I was able to leave early last Wednesday and took the 6:37 p.m. train.
Every time I get into a discussion with non-financial and non-IS (information system) folks about why work keeps me busy, they ask why we can’t just “push a button” and get the computer to do it all.
I think about the simple act of billing: how the issuance of a single customer invoice triggers entries to six different accounts and how the payment of that bill—if everything is perfectly normal---results in entries to another half-dozen. When things are out of the ordinary---say if a customer short-pays his bill---we need someone who knows what she’s doing to step in and not only communicate with the customer but figure out how to get the system to reflect what just happened.
I think about whether today’s market value of the interest-rate swap we issued four years ago is still above zero; it’s been amortizing according to the notional amount of the loan and I haven’t been monitoring it lately. I think about the inside tax basis and the outside tax basis of the European company we invested in and about how the European controller, a nice guy, doesn’t understand U.S. GAAP (generally accepted accounting principles); I wish he’d prepare financial statements on a monthly basis instead of quarterly and, when he does do them, get them in on time.
Then my thoughts move to the three sets of numbers, only three if we’re lucky, that we have to compare---the plan, the actual, and the forecast---and how only the plan and actual are in the mainframe computer. The forecast changes all the time, is on a spreadsheet, and is not in the same form as our chart of accounts, so we’ve got to shoehorn everything into the same format. Management wants all sort of comparisons and variance analysis, but these are not the same as the SEC’s.
I ruminate on the SEC’s MD&A (management discussion and analysis) requirements for faster and better (we know it when we see it) analyses, how we have to compare this year’s quarter to last year’s quarter and the year-to-date numbers with the comparable period from last year. We have to explain the differences intelligently, back up everything we say, do it quickly, and not make any mistakes.
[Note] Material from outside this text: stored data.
-- ==== Sys2Proof/Machine/Device.lean ====
section
/-! DEFINITION. Reads and writes that the device makes for itself, through both stages of a partition: records, tables and
rings in open pages (R253, R315, R326 to R334, R381). -/

namespace Sys2Proof.Machine

/-- The state with no frame and no page marked as moving. -/
def unmarked (s : State) : State :=
  { s with parts := s.parts.map fun e => (e.1, { e.2 with frameCounts := e.2.frameCounts.map fun f => { f with moving := none } }),
           mod := { s.mod with pageMoves := [] } }

/-- The flat address of a PVA, when it translates with a right. A frame that is only marked (R358) still holds its bytes: what the device
reads and writes there before the move, the move carries along. -/
def devFlat (s : State) (p pva need : Nat) : Option (Nat × Space) :=
  match (match walk s p pva with | .moving _ => walk (unmarked s) p pva | w => w) with
  | .ok t => if tlbAllows t need then some (t.flat + pva % 4096, t.space) else none
  | _ => none

/-- One byte of memory as the device reads it at the partition point. -/
def devByte (s : State) (p flat : Nat) : Byte := viewByte s (2 ^ 22) [.partition p] flat

/-- A byte of a partition for a key domain; none when it does not translate, or its line does not open. -/
def devReadOne (s : State) (dom : Option Nat) (p pva : Nat) : Option Byte :=
  match devFlat s p pva 1 with
  | some (a, _) => if lineOpens s dom a then some (devByte s p a) else none
  | none => none

/-- n bytes from a PVA, for a key domain or for no key. -/
def devReadAs (s : State) (dom : Option Nat) (p pva n : Nat) : Option (List Byte) := (seqNat pva n).mapM (devReadOne s dom p)
def devRead (s : State) (p pva n : Nat) : Option (List Byte) := devReadAs s none p pva n

/-- The device counts the elided lines that it reads (R382). -/
def devNote (s : State) (p pva n : Nat) : State :=
  if s.mod.dieCounters.isEmpty then s else noteElided s ((seqNat pva n).filterMap fun a => (devFlat s p a 1).map (·.1))

/-- A little-endian number of n bytes at a PVA. -/
def devNat (s : State) (p pva n : Nat) : Option Nat := (devRead s p pva n).map leNat

/-- Write one byte at its home; a byte that does not translate, or whose line does not open, is not written (log entry 9). -/
def devWriteOne (s : State) (dom : Option Nat) (p pva : Nat) (b : Byte) : State :=
  match devFlat s p pva 2 with
  | some (a, _) => if lineOpens s dom a then reachHome s (2 ^ 22) [a] [b] else s
  | none => s

/-- Write bytes from a PVA on, at their homes. -/
def devWriteAs (s : State) (dom : Option Nat) (p pva : Nat) (bs : List Byte) : State :=
  (bs.mapIdx fun i b => (i, b)).foldl (fun t q => devWriteOne t dom p (pva + q.1) q.2) s
def devWrite (s : State) (p pva : Nat) (bs : List Byte) : State := devWriteAs s none p pva bs

/-! ### Halyard frames in memory (R300, R301) -/

def loopStart (l : Loop) : Nat := l.start.toNat % 2 ^ 48 + (if l.active then 2 ^ 63 else 0)
def segBytes (g : Seg) : List Byte := leBytes 8 g.w0.toNat ++ leBytes 8 g.w1.toNat

/-- The 512 bytes of a frame. -/
def frameBytes (f : Frame) : List Byte :=
  leBytes 8 (f.caller % 4096) ++ leBytes 8 f.ret.toNat ++ f.g.toList.flatMap segBytes ++
  leBytes 8 f.lmbase.toNat ++ leBytes 8 f.lmbound.toNat ++ leBytes 8 f.thandler.toNat ++
  leBytes 8 f.lc0.count.toNat ++ leBytes 8 f.lc1.count.toNat ++
  leBytes 8 (loopStart f.lc0) ++ leBytes 8 (f.lc0.stop.toNat % 2 ^ 48) ++
  leBytes 8 (loopStart f.lc1) ++ leBytes 8 (f.lc1.stop.toNat % 2 ^ 48) ++
  leBytes 8 f.window.toNat ++ leBytes 8 f.gate.toNat ++ leBytes 8 (f.mark.getD (2 ^ 63)) ++
  (f.saved.toList.flatMap fun x => leBytes 8 x.toNat) ++
  leBytes 8 (f.status % 256 + 256 * flag f.cleaning + 512 * flag f.vec) ++ List.replicate 96 0

/-- A doubleword of an image. -/
def dword (bs : List Byte) (o : Nat) : Nat := leNat ((bs.drop o).take 8)
def segAt (bs : List Byte) (o : Nat) : Seg := { w0 := w64 (dword bs o), w1 := w64 (dword bs (o + 8)) }
def loopAt (bs : List Byte) (c o : Nat) (old : Loop) : Loop :=
  { old with count := w64 (dword bs c), start := w64 (dword bs o % 2 ^ 48), stop := w64 (dword bs (o + 8)),
             active := decide (2 ^ 63 ≤ dword bs o) }

/-- The frame that an image holds; what the image does not hold stays as it was. -/
def frameOfBytes (bs : List Byte) (old : Frame) : Frame :=
  { old with
    caller := dword bs 0 % 4096, ret := w64 (dword bs 8), g := Vector.ofFn fun i : Fin 8 => segAt bs (16 + 16 * i.val),
    lmbase := w64 (dword bs 144), lmbound := w64 (dword bs 152), thandler := w64 (dword bs 160),
    lc0 := loopAt bs 168 184 old.lc0, lc1 := loopAt bs 176 200 old.lc1,
    window := w64 (dword bs 216), gate := w64 (dword bs 224),
    mark := if 2 ^ 63 ≤ dword bs 232 then none else some (dword bs 232),
    saved := Vector.ofFn fun i : Fin 21 => w64 (dword bs (240 + 8 * i.val)),
    status := dword bs 408 % 256, cleaning := dword bs 408 / 256 % 2 == 1, vec := dword bs 408 / 512 % 2 == 1 }

/-- Where frame i spills. -/
def spillAt (hspill : Word) (i : Nat) : Nat := hspill.toNat + 512 * (i - 1)

/-- What a pop that leaves depth d finds (R301): the frames that remain, of which frame d - 4, now the fourth from the innermost, is
refilled; a page that is not present or is being moved; or a line that cannot be read. -/
inductive Refill where
  | frames (l : List Frame)
  | absent (addr : Nat) (stage2 : Bool)
  | moving (frame : Nat)
  | poisoned
  deriving DecidableEq, Repr

def refillOf (s : State) (p : Option Nat) (hspill : Word) (d : Nat) (rest : List Frame) : Refill :=
  if d ≤ 4 then .frames rest else
  match p, rest[3]? with
  | some q, some f =>
    let a := spillAt hspill (d - 4)
    (match walk s q a with
    | .notPresent x st => .absent x st
    | .moving n => .moving n
    | _ => match devReadAs s (some (worldId q 0)) q a 512 with
      | some bs => .frames (rest.set 3 (frameOfBytes bs f))
      | none => .poisoned)
  | _, _ => .frames rest
/-- The frames after a pop; a frame that could not be refilled stays as it was spilled. -/
def refilled (s : State) (p : Option Nat) (hspill : Word) (d : Nat) (rest : List Frame) : List Frame :=
  match refillOf s p hspill d rest with | .frames l => l | _ => rest

end Sys2Proof.Machine
end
Section 404 / Sarbanes-Oxley / post-Enron rules mandate that, because we say that we review all this stuff, we have to prove it by initialing and saving drafts in addition to the final version of most of our work. In theory I can go to jail if my binders are messy and papers fall out. Fine, as Rick said in Casablanca, pull the trigger, you’ll be doing me a favor.
No, we can’t push a button just yet. You know, these computers……
On Friday we left the house at 5 a.m. and headed to San Diego to help a family member move. By 11 we were in L.A., where the traffic halted. It took three more hours to get to San Diego, and the locals tell us that we made pretty good time.
For those in a hurry, the Starbucks on Highway 5, about 100 miles north of L.A., has a drive-through.